What is being asked →
Restate word for word the entries below, starting with the line with "-- ==== Sys2Proof/Laws/Codec.lean" and continuing through the line with "(place b i).straddle = true ↔". Include both of those lines and no others.

Dataset entries

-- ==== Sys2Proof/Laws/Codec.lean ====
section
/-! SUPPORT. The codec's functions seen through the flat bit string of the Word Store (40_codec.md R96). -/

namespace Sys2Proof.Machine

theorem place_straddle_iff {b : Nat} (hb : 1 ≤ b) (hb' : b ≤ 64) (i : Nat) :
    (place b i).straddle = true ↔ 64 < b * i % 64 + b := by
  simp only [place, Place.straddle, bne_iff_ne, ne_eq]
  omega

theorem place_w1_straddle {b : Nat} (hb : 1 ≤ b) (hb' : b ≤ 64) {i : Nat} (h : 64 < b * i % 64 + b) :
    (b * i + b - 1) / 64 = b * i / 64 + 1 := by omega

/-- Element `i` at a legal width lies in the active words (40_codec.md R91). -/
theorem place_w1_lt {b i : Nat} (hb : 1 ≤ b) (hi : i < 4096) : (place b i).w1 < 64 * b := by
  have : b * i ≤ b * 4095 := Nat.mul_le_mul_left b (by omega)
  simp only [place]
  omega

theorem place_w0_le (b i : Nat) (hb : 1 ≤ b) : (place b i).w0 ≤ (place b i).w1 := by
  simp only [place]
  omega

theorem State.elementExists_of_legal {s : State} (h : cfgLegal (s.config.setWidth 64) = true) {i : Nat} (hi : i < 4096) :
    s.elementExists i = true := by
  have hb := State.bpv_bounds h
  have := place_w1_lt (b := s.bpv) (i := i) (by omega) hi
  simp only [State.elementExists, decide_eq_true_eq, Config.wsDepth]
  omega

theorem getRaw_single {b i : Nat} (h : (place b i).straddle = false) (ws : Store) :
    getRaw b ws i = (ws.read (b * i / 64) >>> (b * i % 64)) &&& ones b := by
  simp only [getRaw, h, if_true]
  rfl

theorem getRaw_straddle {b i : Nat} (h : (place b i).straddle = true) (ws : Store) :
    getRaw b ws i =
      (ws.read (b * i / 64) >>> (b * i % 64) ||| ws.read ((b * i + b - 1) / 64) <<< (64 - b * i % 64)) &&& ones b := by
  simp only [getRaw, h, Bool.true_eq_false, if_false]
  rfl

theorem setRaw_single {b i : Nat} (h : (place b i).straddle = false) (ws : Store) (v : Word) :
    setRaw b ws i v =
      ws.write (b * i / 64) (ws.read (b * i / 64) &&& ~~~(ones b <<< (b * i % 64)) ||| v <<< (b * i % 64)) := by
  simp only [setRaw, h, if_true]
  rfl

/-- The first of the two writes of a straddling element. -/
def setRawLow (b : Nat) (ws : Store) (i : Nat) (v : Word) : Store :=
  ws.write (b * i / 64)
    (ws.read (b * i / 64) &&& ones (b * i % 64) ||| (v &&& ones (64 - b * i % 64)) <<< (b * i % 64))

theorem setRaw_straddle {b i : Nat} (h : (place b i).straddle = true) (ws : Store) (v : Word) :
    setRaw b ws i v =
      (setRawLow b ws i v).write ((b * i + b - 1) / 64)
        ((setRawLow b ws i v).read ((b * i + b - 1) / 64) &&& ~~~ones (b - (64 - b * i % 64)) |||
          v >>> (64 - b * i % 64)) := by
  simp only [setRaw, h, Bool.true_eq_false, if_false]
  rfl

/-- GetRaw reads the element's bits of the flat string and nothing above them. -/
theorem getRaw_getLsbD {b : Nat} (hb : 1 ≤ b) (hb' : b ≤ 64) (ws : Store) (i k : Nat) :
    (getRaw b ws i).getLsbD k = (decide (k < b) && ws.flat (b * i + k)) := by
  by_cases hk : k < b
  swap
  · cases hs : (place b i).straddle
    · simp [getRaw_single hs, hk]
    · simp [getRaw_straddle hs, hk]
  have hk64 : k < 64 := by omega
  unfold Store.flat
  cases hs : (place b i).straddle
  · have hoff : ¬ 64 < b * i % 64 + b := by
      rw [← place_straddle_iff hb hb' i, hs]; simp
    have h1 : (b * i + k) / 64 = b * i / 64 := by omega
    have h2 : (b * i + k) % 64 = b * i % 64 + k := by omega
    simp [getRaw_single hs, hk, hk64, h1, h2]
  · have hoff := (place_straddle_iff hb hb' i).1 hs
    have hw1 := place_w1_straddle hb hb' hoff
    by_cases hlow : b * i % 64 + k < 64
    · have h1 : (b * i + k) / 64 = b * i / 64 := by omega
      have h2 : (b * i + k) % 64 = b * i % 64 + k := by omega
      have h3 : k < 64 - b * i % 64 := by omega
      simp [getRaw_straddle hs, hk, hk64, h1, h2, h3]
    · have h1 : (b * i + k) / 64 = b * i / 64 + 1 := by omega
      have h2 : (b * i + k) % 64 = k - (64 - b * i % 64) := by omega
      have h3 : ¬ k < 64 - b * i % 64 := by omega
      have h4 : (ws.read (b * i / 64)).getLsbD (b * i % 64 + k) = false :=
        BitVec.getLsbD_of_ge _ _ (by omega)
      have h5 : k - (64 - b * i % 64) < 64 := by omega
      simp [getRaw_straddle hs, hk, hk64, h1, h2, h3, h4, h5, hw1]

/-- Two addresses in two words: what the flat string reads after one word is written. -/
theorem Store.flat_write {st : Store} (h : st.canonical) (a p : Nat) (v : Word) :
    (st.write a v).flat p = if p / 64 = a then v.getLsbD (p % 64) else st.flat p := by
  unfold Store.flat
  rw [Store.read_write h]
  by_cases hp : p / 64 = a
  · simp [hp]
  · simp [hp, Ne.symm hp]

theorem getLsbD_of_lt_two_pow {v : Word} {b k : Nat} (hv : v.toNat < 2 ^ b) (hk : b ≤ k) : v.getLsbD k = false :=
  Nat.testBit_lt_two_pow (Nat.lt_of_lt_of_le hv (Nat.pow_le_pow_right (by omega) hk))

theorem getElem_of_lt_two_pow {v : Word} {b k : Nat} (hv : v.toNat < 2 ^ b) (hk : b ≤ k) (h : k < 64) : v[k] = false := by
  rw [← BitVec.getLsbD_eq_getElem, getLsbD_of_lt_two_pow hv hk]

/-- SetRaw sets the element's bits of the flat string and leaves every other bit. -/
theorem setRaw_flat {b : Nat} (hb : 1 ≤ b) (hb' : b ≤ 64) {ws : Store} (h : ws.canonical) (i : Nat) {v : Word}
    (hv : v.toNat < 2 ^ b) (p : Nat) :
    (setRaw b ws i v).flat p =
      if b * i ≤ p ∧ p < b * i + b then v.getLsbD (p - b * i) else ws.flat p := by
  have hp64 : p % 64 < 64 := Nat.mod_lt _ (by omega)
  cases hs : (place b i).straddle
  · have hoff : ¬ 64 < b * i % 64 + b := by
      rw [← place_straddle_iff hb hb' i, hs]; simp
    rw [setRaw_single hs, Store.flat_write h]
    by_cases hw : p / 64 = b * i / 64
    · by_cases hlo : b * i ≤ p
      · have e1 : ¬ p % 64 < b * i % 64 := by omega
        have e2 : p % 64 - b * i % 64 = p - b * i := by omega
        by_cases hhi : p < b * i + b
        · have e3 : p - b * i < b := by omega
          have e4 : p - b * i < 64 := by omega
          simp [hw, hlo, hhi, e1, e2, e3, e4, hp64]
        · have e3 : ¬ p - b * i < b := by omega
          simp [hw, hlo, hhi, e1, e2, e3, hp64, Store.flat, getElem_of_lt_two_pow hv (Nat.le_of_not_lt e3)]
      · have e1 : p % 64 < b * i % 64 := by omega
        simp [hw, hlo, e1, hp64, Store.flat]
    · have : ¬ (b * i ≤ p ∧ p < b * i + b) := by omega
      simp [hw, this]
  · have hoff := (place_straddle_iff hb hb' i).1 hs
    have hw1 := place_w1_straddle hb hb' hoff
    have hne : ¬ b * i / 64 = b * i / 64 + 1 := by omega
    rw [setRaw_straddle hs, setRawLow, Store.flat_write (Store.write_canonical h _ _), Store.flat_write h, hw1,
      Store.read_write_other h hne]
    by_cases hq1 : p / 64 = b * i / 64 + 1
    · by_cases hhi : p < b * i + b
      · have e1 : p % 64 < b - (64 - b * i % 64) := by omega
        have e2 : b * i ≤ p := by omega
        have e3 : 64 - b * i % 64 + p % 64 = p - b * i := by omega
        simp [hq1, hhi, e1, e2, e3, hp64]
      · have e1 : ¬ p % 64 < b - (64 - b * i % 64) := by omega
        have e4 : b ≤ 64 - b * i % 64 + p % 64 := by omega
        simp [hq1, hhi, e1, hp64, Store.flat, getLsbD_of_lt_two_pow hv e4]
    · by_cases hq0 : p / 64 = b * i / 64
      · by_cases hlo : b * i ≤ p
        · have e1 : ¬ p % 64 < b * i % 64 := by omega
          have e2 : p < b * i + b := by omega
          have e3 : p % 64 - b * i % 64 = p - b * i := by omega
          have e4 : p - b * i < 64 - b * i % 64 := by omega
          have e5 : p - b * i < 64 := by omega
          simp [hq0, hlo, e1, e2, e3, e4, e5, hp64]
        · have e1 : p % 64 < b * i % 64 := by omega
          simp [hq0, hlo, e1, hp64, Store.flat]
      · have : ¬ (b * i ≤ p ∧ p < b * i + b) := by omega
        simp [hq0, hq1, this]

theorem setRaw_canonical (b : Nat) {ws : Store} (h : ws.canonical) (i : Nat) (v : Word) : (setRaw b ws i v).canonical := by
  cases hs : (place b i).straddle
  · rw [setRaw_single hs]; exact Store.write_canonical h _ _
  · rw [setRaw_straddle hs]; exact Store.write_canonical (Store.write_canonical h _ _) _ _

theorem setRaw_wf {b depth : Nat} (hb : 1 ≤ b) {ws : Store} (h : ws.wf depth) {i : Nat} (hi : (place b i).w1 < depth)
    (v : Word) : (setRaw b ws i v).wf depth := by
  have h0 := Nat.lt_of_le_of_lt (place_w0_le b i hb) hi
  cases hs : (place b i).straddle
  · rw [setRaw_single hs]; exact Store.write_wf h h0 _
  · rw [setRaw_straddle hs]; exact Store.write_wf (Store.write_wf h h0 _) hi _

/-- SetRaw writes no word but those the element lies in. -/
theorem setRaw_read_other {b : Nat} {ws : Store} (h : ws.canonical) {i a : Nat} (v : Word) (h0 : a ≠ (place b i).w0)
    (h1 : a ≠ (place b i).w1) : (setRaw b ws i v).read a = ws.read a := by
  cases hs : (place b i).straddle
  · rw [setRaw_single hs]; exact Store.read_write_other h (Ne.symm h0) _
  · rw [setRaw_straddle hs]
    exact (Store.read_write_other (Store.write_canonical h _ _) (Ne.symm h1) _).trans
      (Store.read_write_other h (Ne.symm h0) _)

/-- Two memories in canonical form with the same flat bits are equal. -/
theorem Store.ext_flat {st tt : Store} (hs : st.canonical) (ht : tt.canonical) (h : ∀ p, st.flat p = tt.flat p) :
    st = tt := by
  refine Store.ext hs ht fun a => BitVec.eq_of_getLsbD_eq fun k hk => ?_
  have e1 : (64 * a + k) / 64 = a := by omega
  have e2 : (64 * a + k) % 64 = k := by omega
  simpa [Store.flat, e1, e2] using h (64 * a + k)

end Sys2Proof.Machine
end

---

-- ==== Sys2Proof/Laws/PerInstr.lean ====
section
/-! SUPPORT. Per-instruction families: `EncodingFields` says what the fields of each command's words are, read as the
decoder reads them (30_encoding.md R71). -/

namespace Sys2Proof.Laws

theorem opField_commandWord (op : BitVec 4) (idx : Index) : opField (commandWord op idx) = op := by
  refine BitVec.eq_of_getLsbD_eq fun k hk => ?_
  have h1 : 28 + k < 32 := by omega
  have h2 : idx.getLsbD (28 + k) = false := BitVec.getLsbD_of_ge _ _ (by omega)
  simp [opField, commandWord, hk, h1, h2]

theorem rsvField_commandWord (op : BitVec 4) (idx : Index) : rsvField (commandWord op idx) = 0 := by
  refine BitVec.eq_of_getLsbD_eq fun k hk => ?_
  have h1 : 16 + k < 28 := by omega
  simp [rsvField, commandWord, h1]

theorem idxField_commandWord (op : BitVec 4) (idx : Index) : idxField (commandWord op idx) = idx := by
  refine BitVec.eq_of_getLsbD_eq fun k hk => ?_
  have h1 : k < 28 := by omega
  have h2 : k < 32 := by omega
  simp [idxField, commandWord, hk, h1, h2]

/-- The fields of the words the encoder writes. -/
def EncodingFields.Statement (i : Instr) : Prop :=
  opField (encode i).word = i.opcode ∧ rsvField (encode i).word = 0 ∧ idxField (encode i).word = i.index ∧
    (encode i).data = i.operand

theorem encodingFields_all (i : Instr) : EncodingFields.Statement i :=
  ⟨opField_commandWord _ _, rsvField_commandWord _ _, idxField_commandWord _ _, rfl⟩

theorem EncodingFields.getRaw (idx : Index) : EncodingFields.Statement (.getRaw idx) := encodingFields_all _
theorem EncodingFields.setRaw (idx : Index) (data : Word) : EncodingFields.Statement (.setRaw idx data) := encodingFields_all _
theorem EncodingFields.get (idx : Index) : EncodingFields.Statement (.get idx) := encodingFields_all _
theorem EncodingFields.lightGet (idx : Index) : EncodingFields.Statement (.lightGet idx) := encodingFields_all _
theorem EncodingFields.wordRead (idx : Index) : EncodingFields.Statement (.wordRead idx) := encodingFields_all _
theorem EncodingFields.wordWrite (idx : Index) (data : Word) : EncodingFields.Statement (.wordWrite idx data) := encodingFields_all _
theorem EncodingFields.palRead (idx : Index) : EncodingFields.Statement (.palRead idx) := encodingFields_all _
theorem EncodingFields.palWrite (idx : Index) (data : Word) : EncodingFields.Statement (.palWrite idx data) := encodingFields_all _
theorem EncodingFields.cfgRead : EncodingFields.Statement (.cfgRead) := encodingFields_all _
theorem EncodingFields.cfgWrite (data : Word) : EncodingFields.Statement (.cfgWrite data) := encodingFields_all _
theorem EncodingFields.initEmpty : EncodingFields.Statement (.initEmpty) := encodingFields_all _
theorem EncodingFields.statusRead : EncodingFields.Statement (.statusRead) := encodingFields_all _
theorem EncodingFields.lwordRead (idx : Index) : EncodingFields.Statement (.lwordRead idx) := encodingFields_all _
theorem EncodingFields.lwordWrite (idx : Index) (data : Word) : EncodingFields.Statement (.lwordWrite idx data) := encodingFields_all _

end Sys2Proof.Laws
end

...

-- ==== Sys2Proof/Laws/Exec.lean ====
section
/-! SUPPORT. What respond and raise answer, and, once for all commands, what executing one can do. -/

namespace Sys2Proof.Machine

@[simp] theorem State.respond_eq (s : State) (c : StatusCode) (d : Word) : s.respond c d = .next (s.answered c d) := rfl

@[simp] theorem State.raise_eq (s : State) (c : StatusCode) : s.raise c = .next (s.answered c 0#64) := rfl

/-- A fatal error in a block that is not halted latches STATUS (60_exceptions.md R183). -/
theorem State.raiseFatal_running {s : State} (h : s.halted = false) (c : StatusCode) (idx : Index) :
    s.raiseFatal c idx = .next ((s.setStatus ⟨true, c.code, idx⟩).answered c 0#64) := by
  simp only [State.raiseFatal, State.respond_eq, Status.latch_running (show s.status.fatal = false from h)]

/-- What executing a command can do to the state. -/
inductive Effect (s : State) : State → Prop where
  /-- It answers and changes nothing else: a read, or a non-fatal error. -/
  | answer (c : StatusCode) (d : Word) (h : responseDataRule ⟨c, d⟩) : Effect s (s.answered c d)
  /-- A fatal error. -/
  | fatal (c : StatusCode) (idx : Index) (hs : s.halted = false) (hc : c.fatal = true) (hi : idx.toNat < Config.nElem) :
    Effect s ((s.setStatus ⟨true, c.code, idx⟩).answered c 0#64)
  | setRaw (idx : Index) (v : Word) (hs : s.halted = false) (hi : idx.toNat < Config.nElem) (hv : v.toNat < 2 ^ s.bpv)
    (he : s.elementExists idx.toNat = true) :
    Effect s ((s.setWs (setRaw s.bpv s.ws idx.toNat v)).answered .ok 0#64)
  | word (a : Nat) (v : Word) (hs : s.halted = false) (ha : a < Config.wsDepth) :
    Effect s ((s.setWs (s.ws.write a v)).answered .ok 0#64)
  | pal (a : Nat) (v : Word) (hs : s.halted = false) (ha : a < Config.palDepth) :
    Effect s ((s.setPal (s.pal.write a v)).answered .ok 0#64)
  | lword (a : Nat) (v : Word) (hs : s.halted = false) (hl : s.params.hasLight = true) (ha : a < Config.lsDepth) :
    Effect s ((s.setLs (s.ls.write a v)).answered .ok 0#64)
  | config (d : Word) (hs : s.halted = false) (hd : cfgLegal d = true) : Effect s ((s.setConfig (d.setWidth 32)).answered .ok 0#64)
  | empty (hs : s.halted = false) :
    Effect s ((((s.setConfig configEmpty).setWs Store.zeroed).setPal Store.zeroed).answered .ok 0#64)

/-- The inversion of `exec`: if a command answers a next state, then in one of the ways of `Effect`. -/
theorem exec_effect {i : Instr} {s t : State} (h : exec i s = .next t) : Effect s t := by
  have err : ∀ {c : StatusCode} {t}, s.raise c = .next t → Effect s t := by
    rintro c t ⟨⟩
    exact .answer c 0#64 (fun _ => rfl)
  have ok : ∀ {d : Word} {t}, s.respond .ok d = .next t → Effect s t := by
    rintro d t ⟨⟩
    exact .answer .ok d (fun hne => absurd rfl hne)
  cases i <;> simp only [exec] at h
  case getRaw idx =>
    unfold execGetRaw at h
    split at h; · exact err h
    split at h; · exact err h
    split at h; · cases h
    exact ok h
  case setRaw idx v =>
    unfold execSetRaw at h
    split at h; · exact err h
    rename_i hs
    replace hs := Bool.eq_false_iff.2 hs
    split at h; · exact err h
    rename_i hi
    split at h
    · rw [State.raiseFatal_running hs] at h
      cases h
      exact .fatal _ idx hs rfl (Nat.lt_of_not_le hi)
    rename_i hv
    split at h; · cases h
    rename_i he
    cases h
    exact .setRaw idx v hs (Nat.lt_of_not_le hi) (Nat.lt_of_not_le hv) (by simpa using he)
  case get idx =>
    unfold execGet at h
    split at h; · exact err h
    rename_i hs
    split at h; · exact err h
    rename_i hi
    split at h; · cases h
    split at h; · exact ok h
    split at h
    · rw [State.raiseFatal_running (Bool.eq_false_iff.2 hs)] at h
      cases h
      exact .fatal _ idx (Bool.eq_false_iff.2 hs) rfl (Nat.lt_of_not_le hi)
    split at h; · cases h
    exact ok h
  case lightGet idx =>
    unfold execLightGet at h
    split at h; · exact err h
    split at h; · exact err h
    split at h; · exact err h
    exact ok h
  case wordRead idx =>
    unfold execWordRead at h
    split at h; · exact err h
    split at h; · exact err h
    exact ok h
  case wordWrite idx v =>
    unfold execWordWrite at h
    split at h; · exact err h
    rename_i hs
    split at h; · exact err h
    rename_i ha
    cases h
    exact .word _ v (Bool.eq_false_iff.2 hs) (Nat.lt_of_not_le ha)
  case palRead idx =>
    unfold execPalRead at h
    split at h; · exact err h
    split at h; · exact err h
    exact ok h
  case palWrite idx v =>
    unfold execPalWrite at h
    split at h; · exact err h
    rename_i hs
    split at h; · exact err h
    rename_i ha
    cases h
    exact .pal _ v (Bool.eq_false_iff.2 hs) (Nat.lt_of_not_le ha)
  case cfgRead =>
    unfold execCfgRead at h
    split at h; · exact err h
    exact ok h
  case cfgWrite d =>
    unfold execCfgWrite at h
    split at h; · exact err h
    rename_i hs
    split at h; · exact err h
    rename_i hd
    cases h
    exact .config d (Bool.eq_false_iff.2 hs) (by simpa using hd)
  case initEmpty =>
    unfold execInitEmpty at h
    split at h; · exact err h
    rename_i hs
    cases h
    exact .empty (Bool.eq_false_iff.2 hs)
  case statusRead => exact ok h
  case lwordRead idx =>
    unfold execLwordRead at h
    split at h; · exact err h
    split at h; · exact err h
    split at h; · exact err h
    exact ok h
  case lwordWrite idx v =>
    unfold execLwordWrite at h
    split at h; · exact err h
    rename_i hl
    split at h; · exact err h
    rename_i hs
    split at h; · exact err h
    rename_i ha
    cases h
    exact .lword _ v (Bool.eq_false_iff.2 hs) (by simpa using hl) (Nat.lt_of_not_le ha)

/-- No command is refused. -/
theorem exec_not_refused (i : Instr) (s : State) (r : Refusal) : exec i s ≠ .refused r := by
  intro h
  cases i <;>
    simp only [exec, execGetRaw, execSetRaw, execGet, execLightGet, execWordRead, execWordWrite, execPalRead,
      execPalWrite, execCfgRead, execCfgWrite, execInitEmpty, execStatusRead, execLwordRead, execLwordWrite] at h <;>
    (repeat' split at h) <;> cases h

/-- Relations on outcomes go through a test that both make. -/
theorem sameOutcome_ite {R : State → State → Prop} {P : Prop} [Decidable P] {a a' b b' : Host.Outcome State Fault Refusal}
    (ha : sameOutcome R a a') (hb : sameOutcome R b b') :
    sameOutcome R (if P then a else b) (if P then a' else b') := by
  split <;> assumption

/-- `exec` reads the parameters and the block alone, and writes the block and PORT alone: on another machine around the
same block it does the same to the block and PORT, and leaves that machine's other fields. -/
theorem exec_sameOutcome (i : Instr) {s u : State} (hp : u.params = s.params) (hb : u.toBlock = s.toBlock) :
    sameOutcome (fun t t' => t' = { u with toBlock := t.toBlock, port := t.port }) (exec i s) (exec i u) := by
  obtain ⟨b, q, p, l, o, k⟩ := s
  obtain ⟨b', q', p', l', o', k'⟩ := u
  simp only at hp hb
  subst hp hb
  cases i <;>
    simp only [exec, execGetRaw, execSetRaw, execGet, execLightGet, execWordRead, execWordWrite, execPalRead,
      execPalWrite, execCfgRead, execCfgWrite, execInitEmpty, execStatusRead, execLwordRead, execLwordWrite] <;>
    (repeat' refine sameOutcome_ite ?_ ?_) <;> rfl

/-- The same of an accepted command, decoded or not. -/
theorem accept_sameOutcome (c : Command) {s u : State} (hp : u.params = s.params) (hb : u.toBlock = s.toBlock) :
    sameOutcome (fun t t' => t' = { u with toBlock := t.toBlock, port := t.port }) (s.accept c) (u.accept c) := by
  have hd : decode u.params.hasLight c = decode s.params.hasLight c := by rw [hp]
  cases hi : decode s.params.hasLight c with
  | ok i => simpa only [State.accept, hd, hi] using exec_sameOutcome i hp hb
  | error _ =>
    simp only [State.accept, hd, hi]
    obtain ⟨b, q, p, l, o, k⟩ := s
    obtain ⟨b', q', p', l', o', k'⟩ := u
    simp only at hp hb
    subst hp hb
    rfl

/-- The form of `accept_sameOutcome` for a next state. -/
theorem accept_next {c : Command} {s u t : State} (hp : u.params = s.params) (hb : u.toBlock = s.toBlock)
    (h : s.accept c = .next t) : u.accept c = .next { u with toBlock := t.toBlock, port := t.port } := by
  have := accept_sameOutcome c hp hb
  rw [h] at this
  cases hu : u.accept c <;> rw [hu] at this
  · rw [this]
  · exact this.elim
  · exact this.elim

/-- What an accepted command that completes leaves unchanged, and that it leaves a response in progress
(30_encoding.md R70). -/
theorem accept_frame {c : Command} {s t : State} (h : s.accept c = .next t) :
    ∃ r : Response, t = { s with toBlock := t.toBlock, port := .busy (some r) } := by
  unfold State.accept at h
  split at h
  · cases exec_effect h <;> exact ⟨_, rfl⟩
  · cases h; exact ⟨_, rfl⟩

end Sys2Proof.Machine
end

Task solution →
-- ==== Sys2Proof/Laws/Codec.lean ====
section
/-! SUPPORT. The codec's functions seen through the flat bit string of the Word Store (40_codec.md R96). -/

namespace Sys2Proof.Machine

theorem place_straddle_iff {b : Nat} (hb : 1 ≤ b) (hb' : b ≤ 64) (i : Nat) :
    (place b i).straddle = true ↔ 64 < b * i % 64 + b := by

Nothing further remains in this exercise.